This is one of the more literary novels I’ve read, and to be 100% honest it’s one of the very few non-genre works that I’ve actually enjoyed. I’m aware that some will think me shallow for saying so, but I don’t particularly mind. In truth, my stabs at post-modern literature have been largely abortive (Come Thou, Tortoise was the most recent) because the books either struck me as pretentious fluff or as a load of precious self-indulgence on the part of the author. I was beyond pleased to discover that Alexios was neither.
As I dove into the first section, what first struck me was the prose; it was lovely. Not overblown, not jackhammer-artsy, but just plain lovely. It flowed. It was rich with metaphor. The dialogue was utterly convincing and conveyed character. I’d just finished reading The Process Server by LH Thomson, so the bar was already high, and Ms. Maree surpassed my expectations.
So, Point One: If you enjoy excellent writing, I highly recommend this book. I refuse to gush or burble, so that’s all I’ll say about that.
As to the content of the novel, this is really a story about context.

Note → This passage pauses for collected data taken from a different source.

-- ==== Sys2Proof/Laws/State.lean ====
section
/-! SUPPORT. What each setter of the state leaves alone, and what its getter then answers. -/

namespace Sys2Proof.Machine

@[simp] theorem State.setReg_cores (s : State) (o v : Nat) : (s.setReg o v).cores = s.cores := rfl
@[simp] theorem State.setReg_dies (s : State) (o v : Nat) : (s.setReg o v).dies = s.dies := rfl
@[simp] theorem State.setReg_gangs (s : State) (o v : Nat) : (s.setReg o v).gangs = s.gangs := rfl
@[simp] theorem State.setReg_launches (s : State) (o v : Nat) : (s.setReg o v).launches = s.launches := rfl
@[simp] theorem State.setReg_images (s : State) (o v : Nat) : (s.setReg o v).images = s.images := rfl
@[simp] theorem State.setReg_tasks (s : State) (o v : Nat) : (s.setReg o v).tasks = s.tasks := rfl
@[simp] theorem State.setReg_reqs (s : State) (o v : Nat) : (s.setReg o v).reqs = s.reqs := rfl
@[simp] theorem State.setReg_late (s : State) (o v : Nat) : (s.setReg o v).late = s.late := rfl
@[simp] theorem State.setReg_msgs (s : State) (o v : Nat) : (s.setReg o v).msgs = s.msgs := rfl
@[simp] theorem State.setReg_culverts (s : State) (o v : Nat) : (s.setReg o v).culverts = s.culverts := rfl
@[simp] theorem State.setReg_invals (s : State) (o v : Nat) : (s.setReg o v).invals = s.invals := rfl
@[simp] theorem State.setReg_mem (s : State) (o v : Nat) : (s.setReg o v).mem = s.mem := rfl
@[simp] theorem State.setReg_side (s : State) (o v : Nat) : (s.setReg o v).side = s.side := rfl
@[simp] theorem State.setReg_l2 (s : State) (o v : Nat) : (s.setReg o v).l2 = s.l2 := rfl
@[simp] theorem State.setReg_poisoned (s : State) (o v : Nat) : (s.setReg o v).poisoned = s.poisoned := rfl
@[simp] theorem State.setReg_seq (s : State) (o v : Nat) : (s.setReg o v).seq = s.seq := rfl
@[simp] theorem State.setReg_dispatched (s : State) (o v : Nat) : (s.setReg o v).dispatched = s.dispatched := rfl
@[simp] theorem State.setReg_pushes (s : State) (o v : Nat) : (s.setReg o v).pushes = s.pushes := rfl
@[simp] theorem State.setReg_lqRsv (s : State) (o v : Nat) : (s.setReg o v).lqRsv = s.lqRsv := rfl
@[simp] theorem State.setReg_reqNo (s : State) (o v : Nat) : (s.setReg o v).reqNo = s.reqNo := rfl
@[simp] theorem State.setReg_lqEntries (s : State) (o v : Nat) : (s.setReg o v).lqEntries = s.lqEntries := rfl
@[simp] theorem State.setReg_lqCount (s : State) (o v : Nat) : (s.setReg o v).lqCount = s.lqCount := rfl
@[simp] theorem State.setReg_hostTimes (s : State) (o v : Nat) : (s.setReg o v).hostTimes = s.hostTimes := rfl
@[simp] theorem State.setReg_portTimes (s : State) (o v : Nat) : (s.setReg o v).portTimes = s.portTimes := rfl
@[simp] theorem State.setReg_hostToks (s : State) (o v : Nat) : (s.setReg o v).hostToks = s.hostToks := rfl
@[simp] theorem State.setReg_hostAbort (s : State) (o v : Nat) : (s.setReg o v).hostAbort = s.hostAbort := rfl
@[simp] theorem State.setReg_fuses (s : State) (o v : Nat) : (s.setReg o v).fuses = s.fuses := rfl
@[simp] theorem State.setReg_keys (s : State) (o v : Nat) : (s.setReg o v).keys = s.keys := rfl
@[simp] theorem State.setReg_meas (s : State) (o v : Nat) : (s.setReg o v).meas = s.meas := rfl
@[simp] theorem State.setReg_quote (s : State) (o v : Nat) : (s.setReg o v).quote = s.quote := rfl
@[simp] theorem State.setReg_quotes (s : State) (o v : Nat) : (s.setReg o v).quotes = s.quotes := rfl
@[simp] theorem State.setReg_msix (s : State) (o v : Nat) : (s.setReg o v).msix = s.msix := rfl
@[simp] theorem State.setReg_xfer (s : State) (o v : Nat) : (s.setReg o v).xfer = s.xfer := rfl
@[simp] theorem State.setReg_host (s : State) (o v : Nat) : (s.setReg o v).host = s.host := rfl
@[simp] theorem State.setReg_links (s : State) (o v : Nat) : (s.setReg o v).links = s.links := rfl
@[simp] theorem State.setReg_msixOpen (s : State) (o v : Nat) : (s.setReg o v).msixOpen = s.msixOpen := rfl
@[simp] theorem State.setReg_msixSent (s : State) (o v : Nat) : (s.setReg o v).msixSent = s.msixSent := rfl
@[simp] theorem State.setReg_aperBase (s : State) (o v : Nat) : (s.setReg o v).aperBase = s.aperBase := rfl
@[simp] theorem State.setReg_portQ (s : State) (o v : Nat) : (s.setReg o v).portQ = s.portQ := rfl
@[simp] theorem State.setReg_conn (s : State) (o v : Nat) : (s.setReg o v).conn = s.conn := rfl
@[simp] theorem State.setReg_circuits (s : State) (o v : Nat) : (s.setReg o v).circuits = s.circuits := rfl
@[simp] theorem State.setReg_hostData (s : State) (o v : Nat) : (s.setReg o v).hostData = s.hostData := rfl
@[simp] theorem State.setReg_hostPoison (s : State) (o v : Nat) : (s.setReg o v).hostPoison = s.hostPoison := rfl
@[simp] theorem State.setReg_hostBad (s : State) (o v : Nat) : (s.setReg o v).hostBad = s.hostBad := rfl
@[simp] theorem State.setReg_portReplies (s : State) (o v : Nat) : (s.setReg o v).portReplies = s.portReplies := rfl
@[simp] theorem State.setReg_agenda (s : State) (o v : Nat) : (s.setReg o v).agenda = s.agenda := rfl
@[simp] theorem State.setReg_cur (s : State) (o v : Nat) : (s.setReg o v).cur = s.cur := rfl
@[simp] theorem State.setReg_freeCtr (s : State) (o v : Nat) : (s.setReg o v).freeCtr = s.freeCtr := rfl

There are no genre-style antagonists, per se. Oh, sure, characters dressed as antagonists appear from time to time. They march onto the stage, expectations are established but, as with real life, the situations that cast them into these roles evolve and the demons pass like faces aboard an oncoming train. The real antagonists are the protagonists themselves; their perceptions, their expectations, their own personalities and situations.

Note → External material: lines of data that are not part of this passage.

-- ==== Sys2Proof/Tests/Slice0.lean ====
section
/-! SUPPORT. The package's own tests: words of the spec's chapters decode, ill-formed terms are refused, tables of
borderline results, one step, and for each statement that has hypotheses a state and operands that meet them. -/

namespace Sys2Proof.Tests
set_option Elab.async false
open Sys2Proof.Machine Sys2Proof.Claims

/-! ## Small states -/

/-- Operands 5, 3 and 1 in the slots of instruction 0. -/
def operands : Map W64 := [(1, 5), (2, 3), (3, 1)]

/-- A pass of instance 0 whose instruction 0 holds those operands. -/
def open0 : Pass := { inst := some 0, opnd := operands }

/-- A state with one thread, in slot 0 of core 0, and one image whose block 0 is the one instruction of these bits;
its gang 0 and its workgroup have that thread alone, with 4 KiB of scratchpad. -/
def lone (t : Thread) (cls : Cls) (w : Nat) : State :=
  { State.reset with
    images := [(0, { blocks := [oneBlock cls w] })]
    gangs := [(0, { members := [{ core := 0, base := 0 }] })]
    cores := [(0, { threads := [(0, t)], insts := [(0, { width := 1, frames := 1, origins := [(0, 0, none)] })],
                    wgs := [(0, { n := 1, partSize := 4096 })] })]
    cur := { agent := .fab 0 0, idx := 0, phase := .one } }

/-- The thread is in that pass on the fabric. -/
def small (cls : Cls) (w : Nat) (p : Pass) : State := lone { st := .admitted, pass := some p } cls w

/-- A pass in phase two with one operation, at LSID 1, of instruction 0. -/
def closed0 (o : Op) : Pass := { inst := some 0, opnd := operands, two := true, sealed := true, fired := [0], ops := [(1, o)] }

/-- The thread is in phase two at that operation. -/
def late (cls : Cls) (w : Nat) (o : Op) : State :=
  { lone { st := .commit, pass := some (closed0 o) } cls w with cur := { agent := .fab 0 0, idx := 0, phase := .two } }

/-- The control core of core 0 runs a program of the one instruction of these bits. -/
def control (cls : Cls) (w : Nat) (ops : Map W64) : State :=
  { State.reset with
    images := [(0, { blocks := [oneBlock cls w], priv := true })]
    cores := [(0, { cc := .job, ctl := { pass := some { opnd := ops } } })]
    cur := { agent := .ctl 0, idx := 0, phase := .one } }

/-! ## Decoding: words written out in the spec's chapters -/

/-- R165: `movi.i32 -5 -> i2.r`. -/
theorem test_decode_movi : decode ⟨.alu, 0x4023F702, none⟩ = .ok (.movi .always .i32 (-5) (.to .R 2)) := by decide +kernel

/-- R166: `lvr v9 -> i4.l`. -/
theorem test_decode_lvr : decode ⟨.alu, 0x60009084, none⟩ = .ok (.lvr .always 9 (.to .L 4)) := by decide +kernel

/-- R180: `kset m3, SCALE` with SCALE in slot 2. -/
theorem test_decode_kset : decode ⟨.sys, 0x0A086000, none⟩ = .ok (.kset .always 2 3) := by decide +kernel

/-- R303, R304: `qpush m2, q3` and `qpop q3 -> i6.l`. -/
theorem test_decode_sluice : decode ⟨.sync, 0x500C4000, none⟩ = .ok (.qpush .always 3 2) ∧
    decode ⟨.sync, 0x520C0086, none⟩ = .ok (.qpop .always 3 .none (.to .L 6)) := by decide +kernel

/-- R388, R390: `binit m1, bar3` and `barv m2, bar3, mask`. -/
theorem test_decode_barrier : decode ⟨.sync, 0x420C2000, none⟩ = .ok (.binit .always 3 1) ∧
    decode ⟨.sync, 0x444C4000, none⟩ = .ok (.barv .always true 3 2) := by decide +kernel

/-- R408, R379, R411: `assert 3`, `clkrd -> i3.l` and `evqput`. -/
theorem test_decode_sys : decode ⟨.sys, 0x040C0000, none⟩ = .ok (.assert .always 3) ∧
    decode ⟨.sys, 0x06000083, none⟩ = .ok (.clkrd .always .none (.to .L 3)) ∧
    decode ⟨.sys, 0x84000000, none⟩ = .ok (.evqput .always) := by decide +kernel

/-- R202: `rred.fadd.f32 -> i9.l`. -/
theorem test_decode_rred : decode ⟨.alu, 0x74600089, none⟩ = .ok (.rred .always .fadd .none (.to .L 9)) := by decide +kernel

/-! ## Well-formedness: an ill-formed term for each check -/

theorem test_wf_immediates :
    (Instr.movi .always .i32 256 .none).wf = false ∧ (Instr.const .always .b32 63 .none).wf = false ∧
    (Instr.addi .always .i32 false (.imm (-193)) .none).wf = false ∧ (Instr.andi .always .b32 (.const 63) .none).wf = false ∧
    (Instr.ori .always .b32 (.imm 256) .none).wf = false ∧ (Instr.xori .always .b32 (.imm 256) .none).wf = false ∧
    (Instr.shli .always .i8 false (.imm 8) .none).wf = false ∧ (Instr.shri .always .i8 (.imm (-1)) .none).wf = false ∧
    (Instr.cmpiSigned .always .eq .w8 (.imm 256) .none).wf = false ∧
    (Instr.cmpiUnsigned .always .eq .w8 (.imm 256) .none).wf = false ∧ (Instr.switch .always 0 63).wf = false := by decide +kernel

theorem test_wf_conversions : (Instr.cvt .always .i32 .i32 .rne false .none .none).wf = false ∧
    (Instr.cvt .always .f32 .i32 .rne true .none .none).wf = false := by decide +kernel

theorem test_wf_atomics : (Instr.acasw .sys 0 0 0 .none .none).wf = false ∧ (Instr.acasw .dev 0 1 0 .none .none).wf = false ∧
    (Instr.acaswNr .dev 0 1 0).wf = false ∧ (Instr.acasv .op8 .sys 0 0 .none .none).wf = false ∧
    (Instr.acasvNr .op8 .sys 0 0).wf = false := by decide +kernel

Point Two: If you go into this novel with expectations insofar as story pattern or plot, set them aside. You’ll just gnaw your lip for nothing. The narrative wound its way through plenty of time-warping and head-jumping, but all of it is skillfully and artfully done. As I transitioned from the first section to the second, I had the impression that I’d stumbled into a collection of short stories, but this is not the case. Be patient and trust the author. You’re in good hands.

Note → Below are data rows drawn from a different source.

-- ==== Sys2Proof/Machine/Ops.lean ====
section
/-! DEFINITION. The named operations over the stream and the registers: the primitives of 00_scope.md R11, fault entry
(60_exceptions.md R242) as one shared operation, and reset (70_reset_and_hazards.md R280), the only way out of it. -/

namespace Sys2Proof.Machine

/-- `MemRead(a, 1)`: the word at index `a` of the command stream; none for `a ≥ len` (00_scope.md R11, 20_memory.md R50).
Nothing writes the stream. -/
def memRead (s : State) (a : Nat) : Option Word := s.stream[a]?

/-- The command stream as a listing by index: the address space of 20_memory.md R50, whose unit is the word and which
has no byte addresses (notes/assumptions/10.md). -/
def Memory.cells (stream : List Word) : List (Nat × Word) := stream.zipIdx.map (fun p => (p.2, p.1))

/-- The canonical form of such a listing: indices strictly rising. An index that is not listed has no word (R50), so no
entry can equal what an unlisted index reads as. Every stream's listing has the form. -/
abbrev Memory.wf (cells : List (Nat × Word)) : Prop := cells.Pairwise (fun a b => a.1 < b.1)

/-- `cp <- cp + k` (00_scope.md R11). -/
def State.advance (s : State) (k : Nat) : State := { s with cp := s.cp + k }

/-- `IE <- b`. -/
def State.setIe (s : State) (b : Bool) : State := { s with ie := b }

/-- The level of line `ch`; a line the block does not have is low (notes/assumptions/22.md). -/
def State.lineOf (s : State) (ch : Nat) : Bool := s.line.getD ch false

/-- The bursts of line `ch` (10_state.md R35); none for a line the block does not have (notes/assumptions/22.md). -/
def State.wireOf (s : State) (ch : Nat) : List Burst := s.wire.getD ch []

/-- `LINE[ch] <- level`. -/
def State.setLine (s : State) (ch : Nat) (level : Bool) : State := { s with line := s.line.set ch level }

/-- Append one burst to `WIRE[ch]` (40_led_encoder.md R101). -/
def State.appendBurst (s : State) (ch : Nat) (bits : Burst) : State :=
  { s with wire := s.wire.modify ch (fun old => old ++ [bits]) }

/-- Drive line `ch` through the levels of a wave, in order (40_led_encoder.md R100). -/
def driveLine (ch : Nat) (wave : List Phase) (s : State) : State :=
  wave.foldl (fun t p => t.setLine ch p.1) s

/-- `Emit(ch, b)`: one symbol, high then low, leaving the line low (40_led_encoder.md R100). -/
def emit (ch : Nat) (b : Bit) (s : State) : State := driveLine ch (symbolWave s.cfg b) s

/-- `Burst(ch, bits)`: emit the bits in order and append them to `WIRE[ch]`; nothing for no bits
(40_led_encoder.md R101). -/
def burst (ch : Nat) (bits : Burst) (s : State) : State :=
  if bits.isEmpty then s
  else (bits.foldl (fun t b => emit ch b t) s).appendBurst ch bits

/-- `Respond(v)`: `RESP <- v`, and `v` is appended to `OUT` (00_scope.md R11, 10_state.md R33). -/
def State.respond (s : State) (v : Word) : State := { s with resp := v, out := s.out ++ [v] }

/-- `STROBE <- level`. -/
def State.setStrobe (s : State) (level : Bool) : State := { s with strobe := level }

/-- One strobe pulse: high, then low, counted (42_sampler.md R130). -/
def strobePulse (s : State) : State :=
  let t := (s.setStrobe true).setStrobe false
  { t with strobes := t.strobes + 1 }

/-- Fault entry: the cause, the faulting command's index and first word, and `HALT`; nothing else
(60_exceptions.md R242). Where there is no word at `cp`, which no step reaches, `FCMD` keeps its contents
(notes/assumptions/11.md). -/
def State.enterFault (s : State) (cause : FaultCause) : State :=
  { s with
    fcause := cause
    fcp := s.cp
    fcmd := (memRead s s.cp).getD s.fcmd
    halt := true }

/-- `raise Fault(code)`: the command has no other effect, and the block enters the fault state (00_scope.md R11). -/
def raise (cause : FaultCause) (s : State) : Result := .next (s.enterFault cause)

/-- Reset, the only way out of the fault state: every register to its value of 10_state.md R40, the unspecified ones to
a fresh draw; the command stream is not changed (70_reset_and_hazards.md R280). What is scheduled stays. -/
def State.resetBy (s : State) (d : ResetDraws) : State :=
  { State.atReset s.cfg s.stream d with sched := s.sched, freePos := s.freePos }

/-- A free agent choice as an event: the converter's carries a free input (10_state.md R38, 42_sampler.md R136). -/
def eventOfAgent (a : Agent) (v : Byte) : Event :=
  match a with
  | .main => .main
  | .adc => .adc v
  | .adcIsr => .adcIsr
  | .timer => .timer
  | .tickIsr => .tickIsr

/-- The event of the next step: the oldest scheduled one, or, where nothing is scheduled, a free choice of agent
(notes/assumptions/4.md). -/
def State.nextEvent (s : State) : Event :=
  match s.sched with
  | e :: _ => e
  | [] => eventOfAgent (Config.freeAgent s.freePos) (Config.freeSample s.freePos)

/-- The state with that event taken: only the model's own fields move. -/
def State.takeEvent (s : State) : State :=
  match s.sched with
  | _ :: rest => { s with sched := rest }
  | [] => { s with freePos := s.freePos + 1 }

/-- The words of `ws` in place of the stream's words from index `a` on, the stream grown with zero words where it is
too short. It stands for the load from outside; no step uses it. -/
def placeWords (stream : List Word) (a : Nat) (ws : List Word) : List Word :=
  (stream ++ List.replicate (a - stream.length) 0).take a ++ ws ++ stream.drop (a + ws.length)

/-- The state with a command stream given from outside (20_memory.md R50). -/
def State.withStream (s : State) (stream : List Word) : State := { s with stream := stream }

/-- The state with its coming events fixed. -/
def State.withSched (s : State) (events : List Event) : State := { s with sched := events }

end Sys2Proof.Machine
end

At the heart of the novel, there are some ideas that students of philosophy or world religions will recognize. I thought of the Hindu ideas concerning the fragmentation of deity, I thought of Kabbala, and I even thought of the Allegory of the Cave. There are images and ideas drawn from Sufism (now, I have an urge to read Rumi) as well as animism.
One thing I’ve learned during my time on Goodreads is that when different readers dive into a novel, they see it from different angles. They take away different ideas about what was inside, sometimes emerging with contradictory perceptions of what they've read. Life itself is like that, as any cop will tell you that when a group of people observe an event, many of them see slightly different (or completely different) things.
Point Three: This novel is wide, and this novel is deep. What you find, should you choose to enter, is going to depend largely on what you carry with you.
I don’t typically assign 5 star ratings. In my view, those belong to books with a potential to be important in the long term, or at least to a generation. I’m downright stingy with stars, really, and if I give a book 4 stars it means I thought it was excellent on several levels, but I’ve thought about it for days and I have to give this one 5.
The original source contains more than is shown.